Sábado, 01 de Agosto de 2026

Actualizada Sábado, 01 de Agosto de 2026 a las 18:25:38 horas

Rodrigo Díaz Rodrigo Díaz
Sábado, 01 de Agosto de 2026

Cuando Ceuta llama, siempre responde la Guardia Civil

Hay momentos en los que una ciudad descubre quiénes están verdaderamente a su lado. Los acontecimientos vividos en Ceuta durante estos últimos días, con una presión migratoria de una magnitud desconocida en años y que muchos ceutíes han percibido como una auténtica invasión por su intensidad y consecuencias, han vuelto a demostrar una realidad incontestable: cuando la situación se vuelve crítica, quienes sostienen el Estado no son los discursos políticos, sino los hombres y mujeres que cumplen con su deber sobre el terreno.

 

Mientras desde los despachos llegaban mensajes de calma y declaraciones institucionales, en la frontera la realidad era muy distinta. Había que actuar. Había que proteger la ciudad. Había que garantizar la seguridad de los ciudadanos y evitar que una situación extraordinaria terminara convirtiéndose en un problema todavía mayor. Y, una vez más, quienes dieron el paso al frente fueron quienes siempre lo hacen.

 

Si hay una institución que merece un reconocimiento especial por la labor desarrollada durante estos días es, sin duda, la Guardia Civil. No porque haya buscado el protagonismo, sino precisamente porque nunca lo hace.

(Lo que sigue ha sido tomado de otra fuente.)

theorem witness_LoadRejectsTooLargeImage :
    (List.replicate 3583 0#8).length ≤ 3583 ∧ 3583 < (List.replicate 3584 0#8).length :=
  ⟨List.length_replicate.le, by rw [List.length_replicate]; decide⟩

theorem witness_LoadWritesImageAndEntersAt200 :
    Memory.wf s0.cfg s0.mem = true ∧ (List.replicate 3583 0#8).length ≤ 3583 ∧
    (let s := { s0 with boot := .offered [0x12#8, 0x00#8] }; s.NotFaulted ∧ s.boot = .offered [0x12#8, 0x00#8]) ∧
    (State.resetWith cfg0).NotFaulted ∧ (State.resetWith cfg0).boot = .waiting :=
  ⟨by decide, List.length_replicate.le, ⟨s0_notFaulted, rfl⟩, by simp [State.NotFaulted, State.resetWith], rfl⟩

theorem witness_ResetValues : ([] : List Byte).length ≤ 3583 ∧ (List.replicate 3583 0#8).length ≤ 3583 :=
  ⟨by decide, List.length_replicate.le⟩

/-- A storing instruction at its last address, and a step that faults. -/
theorem witness_EveryStepKeepsTheInvariant :
    (placed 0xF255#16).Inv ∧ (∃ t, step (placed 0xF255#16) = .next t) ∧
    ({ s0 with pc := 0xFFF#16 } : State).Inv ∧ ∃ t, step { s0 with pc := 0xFFF#16 } = .next t :=
  ⟨⟨by decide, by decide, by decide, by decide⟩, ⟨_, rfl⟩, ⟨by decide, by decide, by decide, by decide⟩, ⟨_, rfl⟩⟩

theorem witness_InvariantHoldsAtReset : Config.wf { cfg0 with stackDepth := 1 } = true := by decide

theorem witness_StepsKeepTheParameters : (∃ t, step (placed 0x00E0#16) = .next t) ∧ s0.boot = .loaded := ⟨⟨_, rfl⟩, rfl⟩

/-- A fault in an instruction, and one in the fetch. -/
theorem witness_FaultsArePrecise :
    (∃ t, instrStep (placed 0x00EE#16) = .next t ∧ t.run = .faulted (.stackUnderflow 0x200#16 0x00EE#16)) ∧
    (placed 0x00EE#16).run = .running ∧ (placed 0x00EE#16).pc.toNat + 2 ≤ memSize ∧
    (∃ t, instrStep { s0 with pc := 0xFFF#16 } = .next t ∧ t.run = .faulted (.memRange 0x1000 0xFFF#16 none)) ∧
    s0.run = .running ∧ memSize < (0xFFF#16 : Word).toNat + 2 :=
  ⟨⟨_, rfl, by decide⟩, by decide, by decide, ⟨_, rfl, by decide⟩, by decide, by decide⟩

/-- Each of the five records an instruction step can leave. -/
theorem witness_FaultRecordsSayWhatHappened :
    see State.run (instrStep { placed 0x2200#16 with sp := 2 }) =
      some (.faulted (.stackOverflow 0x200#16 0x2200#16 2)) ∧
    see State.run (instrStep (placed 0x00EE#16)) = some (.faulted (.stackUnderflow 0x200#16 0x00EE#16)) ∧
    see State.run (instrStep { s0 with pc := 0xFFF#16 }) = some (.faulted (.memRange 0x1000 0xFFF#16 none)) ∧
    see State.run (instrStep { placed 0xF033#16 with i := 0xFFE#16 }) =
      some (.faulted (.memRange 0x1000 0x200#16 (some 0xF033#16))) ∧
    see State.run (instrStep ({ s0strict with pc := 0x200#16 }.placeWord 0x8118#16)) =
      some (.faulted (.unknownOpcode 0x200#16 0x8118#16)) ∧
    (placed 0x2200#16).run = .running ∧ s0.run = .running ∧ s0strict.run = .running := by decide
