/-- R104: `crcValid` is the equality of the two values; X3 when they differ; nothing else changes. -/
def Obligations.CrcchkCompares : Prop :=
  ∀ (crcCalc crcRx : BitVec 16) (s : State),
    exec (.crcchk crcCalc crcRx) s = .next
      { s with
        draft := { s.draft with crcValid := decide (crcCalc = crcRx) }
        notes := s.notes ++ (if crcCalc = crcRx then [] else [.x3]) }

/-- R105: the bit-serial form over the received bits `lengthField ++ hb` gives the byte-wise form's `crcCalc`, for every
message and every constants. -/
def Obligations.CrcBitSerialFormAgrees : Prop :=
  ∀ (c : Config) (lengthField hb : Bits), lengthField.length = 8 → hb.length % 8 = 0 →
    crcCalcOf c lengthField hb = crcOfBits c (lengthField ++ hb)

/-- R107 (b): from a frame with a good checksum, inverting exactly one bit of `lengthField ++ hb ++ (CRC field)` with `L`
kept gives a bad one. -/
def Obligations.CrcDetectsSingleBitErrors : Prop :=
  ∀ (c : Config) (lengthField hb crcField : Bits) (i : Nat), c.SourceCrc →
    lengthField.length = 8 → hb.length % 8 = 0 → crcField.length = 16 →
    crcValidOf (crcCalcOf c lengthField hb) (BitVec.ofNat 16 (be crcField)) = true →
    i < (lengthField ++ hb ++ crcField).length →
    ∀ m, m = (lengthField ++ hb ++ crcField).set i (!(lengthField ++ hb ++ crcField).getD i false) →
      crcValidOf (crcCalcOf c (m.take 8) ((m.drop 8).take hb.length))
        (BitVec.ofNat 16 (be (m.drop (8 + hb.length)))) = false

/-! ### The sequencer's operations -/

/-- R117: EMIT presents the record once, after every earlier one, and changes no state of the block. -/
def Obligations.EmitPresentsRecord : Prop :=
  ∀ (record : FrameOut) (s : State), exec (.emit record) s = .next { s with out := s.out ++ [record] }

/-- R118: PASS re-emits the chunk unchanged, and reads and writes no state. -/
def Obligations.PassReemitsChunk : Prop :=
  ∀ (bits : Bits) (s : State), exec (.pass bits) s = .next { s with pt := s.pt ++ [bits] }

/-- R114, R26: START puts every state element at its reset value, running or not, and emits nothing. The rest is the
model's choice: the two signals it keeps become false (assumption 4) and the draft record empty (assumption 5); the inputs
to come (6), the notes (7), the refused inputs (8) and what the ports presented (20) survive a START. -/
def Obligations.StartResets : Prop :=
  ∀ s : State, ∃ t, exec .start s = .next t ∧
    t.buf = [] ∧ t.scan = 0 ∧ t.phase = .search ∧ t.lreg = none ∧ t.total = none ∧ t.run = true ∧
    t.matchSig = false ∧ t.completeSig = false ∧ t.draft = emptyDraft ∧
    t.cfg = s.cfg ∧ t.inp = s.inp ∧ t.out = s.out ∧ t.pt = s.pt ∧ t.notes = s.notes ∧ t.turnedAway = s.turnedAway

/-- R115: STOP clears `run` and nothing else; then every INGEST is refused without a change of the block's state or an
output, and no step of the sequencer runs. -/
def Obligations.StopEndsTheRun : Prop :=
  ∀ s : State, exec .stop s = .next { s with run := false } ∧
    (∀ bits, ingest bits { s with run := false } = .next
      { s with run := false, turnedAway := s.turnedAway ++ [.ingest bits] }) ∧
    ((s.inp = []) → step { s with run := false } = .next { s with run := false })

/-- R108: the table of one step of the sequencer. -/
def Obligations.DispatchFollowsTable : Prop :=
  ∀ s : State, s.Inv →
    (s.phase = .search → s.cfg.K ≤ s.buf.length - s.scan →
      ∃ t, exec .corr s = .next t ∧
        ((t.matchSig = true ∧ t.phase = .len ∧ s.dispatch = some t) ∨
         (t.matchSig = false ∧ t.phase = .search ∧ ∃ u, exec .adv t = .next u ∧ u.scan = s.scan + 1 ∧
           s.dispatch = some u))) ∧
    (s.phase = .search → s.buf.length - s.scan < s.cfg.K → s.dispatch = none) ∧
    (s.phase = .len → s.cfg.K + 8 ≤ s.buf.length - s.scan →
      ∃ t, exec .len s = .next t ∧ t.phase = .body ∧ s.dispatch = some t) ∧
    (s.phase = .len → s.buf.length - s.scan < s.cfg.K + 8 → s.dispatch = none) ∧
    (∀ n, s.phase = .body → s.total = some n → n ≤ s.buf.length - s.scan →
      ∃ t u r, exec .chk s = .next t ∧ exec .slice t = .next u ∧ u.phase = .search ∧ u.out = s.out ++ [r] ∧
        s.dispatch = some u) ∧
    (∀ n, s.phase = .body → s.total = some n → s.buf.length - s.scan < n → s.dispatch = none)

/-- R111: every change of the sequencing state in a step of the sequencer. A pending sync ends only in SLICE, which emits
its record; it is never abandoned. -/
def Obligations.PendingSyncEndsOnlyInSlice : Prop :=
  ∀ s t : State, s.Inv → s.dispatch = some t →
    (s.phase = .search → s.matchAt s.scan = some false →
      t.phase = .search ∧ t.scan = s.scan + 1 ∧ t.buf = s.buf ∧ t.out = s.out) ∧
    (s.phase = .search → s.matchAt s.scan = some true →
      t.phase = .len ∧ t.scan = s.scan ∧ t.buf = s.buf ∧ t.out = s.out) ∧
    (s.phase = .len → t.phase = .body ∧ t.scan = s.scan ∧ t.buf = s.buf ∧ t.out = s.out) ∧
    (s.phase = .body → t.phase = .search ∧ t.scan = 0 ∧
      ∃ n r, s.total = some n ∧ t.buf = s.buf.drop (s.scan + n) ∧ t.out = s.out ++ [r] ∧ r.totalBits = n)

/-- R109: every step that is not `wait` lowers `3 * live + (2 - i)`, so RUN ends within `3 * live + 2` of them, and the
block is then quiescent. -/
def Obligations.RunEndsQuiescent : Prop :=
  ∀ s : State, s.Inv →
    (∀ t, s.dispatch = some t → t.measure < s.measure) ∧
    s.measure ≤ 3 * (s.buf.length - s.scan) + 2 ∧
    s.runAll.Quiescent ∧
    ∃ (k : Nat) (t : State), k ≤ 3 * (s.buf.length - s.scan) + 2 ∧
      (fun o : Option State => o.bind State.dispatch)^[k] (some s) = some t ∧ t.Quiescent ∧ s.runAll = t.waited

/-- R110: INGEST passes the chunk, appends it and runs until quiescent, as one step; a stopped block refuses it. -/
def Obligations.IngestIsOneAtomicStep : Prop :=
  ∀ (bits : Bits) (s : State) (rest : List Input), s.Inv → s.inp = .ingest bits :: rest →
    (s.run = true → s.fits bits = true → ∃ t, step s = .next t ∧ t.Quiescent ∧
      t = ({ s with inp := rest, pt := s.pt ++ [bits], buf := s.buf ++ bits } : State).runAll ∧
      t.pt = s.pt ++ [bits] ∧ t.inp = rest) ∧
    (s.run = false → step s = .next { s with inp := rest, turnedAway := s.turnedAway ++ [.ingest bits] })
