@[simp] theorem State.setDraft_cfg (f : FrameOut) : (s.setDraft f).cfg = s.cfg := rfl
@[simp] theorem State.setDraft_buf (f : FrameOut) : (s.setDraft f).buf = s.buf := rfl
@[simp] theorem State.setDraft_scan (f : FrameOut) : (s.setDraft f).scan = s.scan := rfl
@[simp] theorem State.setDraft_phase (f : FrameOut) : (s.setDraft f).phase = s.phase := rfl
@[simp] theorem State.setDraft_lreg (f : FrameOut) : (s.setDraft f).lreg = s.lreg := rfl
@[simp] theorem State.setDraft_total (f : FrameOut) : (s.setDraft f).total = s.total := rfl
@[simp] theorem State.setDraft_run (f : FrameOut) : (s.setDraft f).run = s.run := rfl
@[simp] theorem State.setDraft_matchSig (f : FrameOut) : (s.setDraft f).matchSig = s.matchSig := rfl
@[simp] theorem State.setDraft_completeSig (f : FrameOut) : (s.setDraft f).completeSig = s.completeSig := rfl
@[simp] theorem State.setDraft_draft (f : FrameOut) : (s.setDraft f).draft = f := rfl
@[simp] theorem State.setDraft_inp (f : FrameOut) : (s.setDraft f).inp = s.inp := rfl
@[simp] theorem State.setDraft_out (f : FrameOut) : (s.setDraft f).out = s.out := rfl
@[simp] theorem State.setDraft_pt (f : FrameOut) : (s.setDraft f).pt = s.pt := rfl
@[simp] theorem State.setDraft_notes (f : FrameOut) : (s.setDraft f).notes = s.notes := rfl
@[simp] theorem State.setDraft_turnedAway (f : FrameOut) : (s.setDraft f).turnedAway = s.turnedAway := rfl

@[simp] theorem State.setHeader_cfg (h : DecodedHeader) : (s.setHeader h).cfg = s.cfg := rfl
@[simp] theorem State.setHeader_buf (h : DecodedHeader) : (s.setHeader h).buf = s.buf := rfl
@[simp] theorem State.setHeader_scan (h : DecodedHeader) : (s.setHeader h).scan = s.scan := rfl
@[simp] theorem State.setHeader_phase (h : DecodedHeader) : (s.setHeader h).phase = s.phase := rfl
@[simp] theorem State.setHeader_lreg (h : DecodedHeader) : (s.setHeader h).lreg = s.lreg := rfl
@[simp] theorem State.setHeader_total (h : DecodedHeader) : (s.setHeader h).total = s.total := rfl
@[simp] theorem State.setHeader_run (h : DecodedHeader) : (s.setHeader h).run = s.run := rfl
@[simp] theorem State.setHeader_matchSig (h : DecodedHeader) : (s.setHeader h).matchSig = s.matchSig := rfl
@[simp] theorem State.setHeader_completeSig (h : DecodedHeader) : (s.setHeader h).completeSig = s.completeSig := rfl
@[simp] theorem State.setHeader_draft (h : DecodedHeader) : (s.setHeader h).draft = { s.draft with header := h } := rfl
@[simp] theorem State.setHeader_inp (h : DecodedHeader) : (s.setHeader h).inp = s.inp := rfl
@[simp] theorem State.setHeader_out (h : DecodedHeader) : (s.setHeader h).out = s.out := rfl
@[simp] theorem State.setHeader_pt (h : DecodedHeader) : (s.setHeader h).pt = s.pt := rfl
@[simp] theorem State.setHeader_notes (h : DecodedHeader) : (s.setHeader h).notes = s.notes := rfl
@[simp] theorem State.setHeader_turnedAway (h : DecodedHeader) : (s.setHeader h).turnedAway = s.turnedAway := rfl
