theorem test_decode_append :
    isOk (.append [true, false]) (sel 0b00000000#8 { OperandPorts.zero with bits := [true, false] }) = true := by decide
theorem test_decode_consume : isOk (.consume 9) (sel 0b00000001#8 { OperandPorts.zero with n := 9 }) = true := by decide
theorem test_decode_corr : isOk .corr (sel 0b00000010#8 .zero) = true := by decide
theorem test_decode_adv : isOk .adv (sel 0b00000011#8 .zero) = true := by decide
theorem test_decode_len : isOk .len (sel 0b00000100#8 .zero) = true := by decide
theorem test_decode_chk : isOk .chk (sel 0b00000101#8 .zero) = true := by decide
theorem test_decode_slice : isOk .slice (sel 0b00000110#8 .zero) = true := by decide
theorem test_decode_hb : isOk (.hb [true] 7#8) (sel 0b00000111#8 { OperandPorts.zero with psdu := [true], L := 7#8 }) = true := by
  decide
theorem test_decode_fcf : isOk (.fcf [true]) (sel 0b00001000#8 { OperandPorts.zero with hb := [true] }) = true := by decide
theorem test_decode_ftype :
    isOk (.ftype (some 5#16)) (sel 0b00001001#8 { OperandPorts.zero with fcf := some 5#16 }) = true := by decide
theorem test_decode_ackrq :
    isOk (.ackrq (some 5#16)) (sel 0b00001010#8 { OperandPorts.zero with fcf := some 5#16 }) = true := by decide
theorem test_decode_dam :
    isOk (.dam (some 5#16)) (sel 0b00001011#8 { OperandPorts.zero with fcf := some 5#16 }) = true := by decide
theorem test_decode_sam :
    isOk (.sam (some 5#16)) (sel 0b00001100#8 { OperandPorts.zero with fcf := some 5#16 }) = true := by decide
theorem test_decode_seq : isOk (.seq [true]) (sel 0b00001101#8 { OperandPorts.zero with hb := [true] }) = true := by decide
theorem test_decode_pan : isOk (.pan [true]) (sel 0b00001110#8 { OperandPorts.zero with hb := [true] }) = true := by decide
theorem test_decode_daddr : isOk (.daddr [true] (some .long64))
    (sel 0b00001111#8 { OperandPorts.zero with hb := [true], destAddrMode := some .long64 }) = true := by decide
theorem test_decode_saddr : isOk (.saddr [true] (some .long64) (some .short16))
    (sel 0b00010000#8
      { OperandPorts.zero with hb := [true], destAddrMode := some .long64, srcAddrMode := some .short16 }) = true := by
  decide
theorem test_decode_crcrx :
    isOk (.crcrx [true] 7#8) (sel 0b00010001#8 { OperandPorts.zero with psdu := [true], L := 7#8 }) = true := by decide
theorem test_decode_crc16 : isOk (.crc16 [true] [false])
    (sel 0b00010010#8 { OperandPorts.zero with lengthField := [true], hb := [false] }) = true := by decide
theorem test_decode_crcchk : isOk (.crcchk 1#16 2#16)
    (sel 0b00010011#8 { OperandPorts.zero with crcCalc := 1#16, crcRx := 2#16 }) = true := by decide
theorem test_decode_emit : isOk (.emit emptyDraft) (sel 0b00010100#8 { OperandPorts.zero with record := emptyDraft }) = true := by
  decide
theorem test_decode_pass :
    isOk (.pass [true]) (sel 0b00010101#8 { OperandPorts.zero with bits := [true] }) = true := by decide
theorem test_decode_start : isOk .start (sel 0b00010110#8 .zero) = true := by decide
theorem test_decode_stop : isOk .stop (sel 0b00010111#8 .zero) = true := by decide
theorem test_decode_unassigned : decodeTableWord 8 0b11000 = none := by decide
theorem test_decode_too_wide : decodeTableWord 8 0b00100000 = none := by decide
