-- ==== Sys2Proof/Word.lean ====
section
/-! DEFINITION. The byte, and the names the spec gives to the two modes and the two tables. -/

namespace Sys2Proof

/-- A byte: 8 bits, an unsigned value 0..255, bit 7 the most significant (00_scope.md §6). -/
abbrev Byte := BitVec 8

/-- The values of `MODE` (10_state.md R14, R15): an enumeration of two; "there is no third value".
Its one-bit code is `Mode.code` (R10). -/
inductive Mode
  | awaitingCommand
  | streaming
deriving DecidableEq, Repr, Inhabited

/-- The response tables, and so the values of `SEL` (10_state.md R14, 20_memory.md R27, R28).
Their one-bit code is `Table.code` (R10). -/
inductive Table
  | securityRegister
  | manufacturerId
deriving DecidableEq, Repr, Inhabited

end Sys2Proof
end

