-- ==== Sys2Proof/Machine/Events.lean ====
section
/-! DEFINITION. The two events that no received byte raises, their arbitration, the wait, and how events
come to stand in the script (60_exceptions.md §2, 70_reset_and_hazards.md §1). -/

namespace Sys2Proof.Machine

/-- `RESET` (R75, R76): `MODE = AwaitingCommand`; `SEL` (EXT), `CUR` and `TXL` are drawn afresh (D15);
the tables are untouched; the exchanges are numbered from 1 again (R70). -/
def onReset (s : State) : State :=
  ({ s with
      mode := .awaitingCommand
      cur := Config.curReset s.draws
      txl := Config.txlReset s.draws
      wire := [] }.writeSel (Config.selReset s.draws)).drawn

/-- `DESEL` (R65): `MODE <- AwaitingCommand`; `SEL`, `CUR`, `TXL` hold. -/
def onDesel (s : State) : State := s.setMode .awaitingCommand

/-- No event has come: the core waits, and "all state survives the wait" (60_exceptions.md R73). -/
def onWait (s : State) : State := s

/-- What an implementation samples in one internal cycle (60_exceptions.md R66). -/
structure Sample where
  reset : Bool
  xchg  : Option Byte
  desel : Bool
deriving DecidableEq, Repr

/-- The events of one sample in the order they are processed: `XCHG` first, `DESEL` second, and
`RESET` overrides both (R66, D8). -/
def arbitrate (c : Sample) : List Event :=
  if c.reset then [.reset]
  else (c.xchg.map Event.xchg).toList ++ (if c.desel then [.desel] else [])

/-- The environment's further events come after those it has already chosen (R37). -/
def State.offer (s : State) (es : List Event) : State := { s with script := s.script ++ es }

/-- Exchanges put before everything else the environment has chosen. -/
def State.receiveNext (s : State) (bytes : List Byte) : State :=
  { s with script := bytes.map Event.xchg ++ s.script }

end Sys2Proof.Machine
end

La esencia del Instituto Armado siempre ha sido la misma: trabajar con discreción, eficacia y una inquebrantable vocación de servicio. Durante los momentos más complicados, cientos de guardias civiles afrontaron una presión constante, muchas veces con recursos limitados y jornadas de enorme exigencia física y mental, protegiendo una de las fronteras exteriores de España y de la Unión Europea.

 

La imagen que la mayoría de los ciudadanos tiene de la Guardia Civil suele reducirse al agente que patrulla la frontera o realiza un control. Sin embargo, detrás de esa imagen existe una organización perfectamente coordinada, donde cada especialidad ha desempeñado un papel decisivo.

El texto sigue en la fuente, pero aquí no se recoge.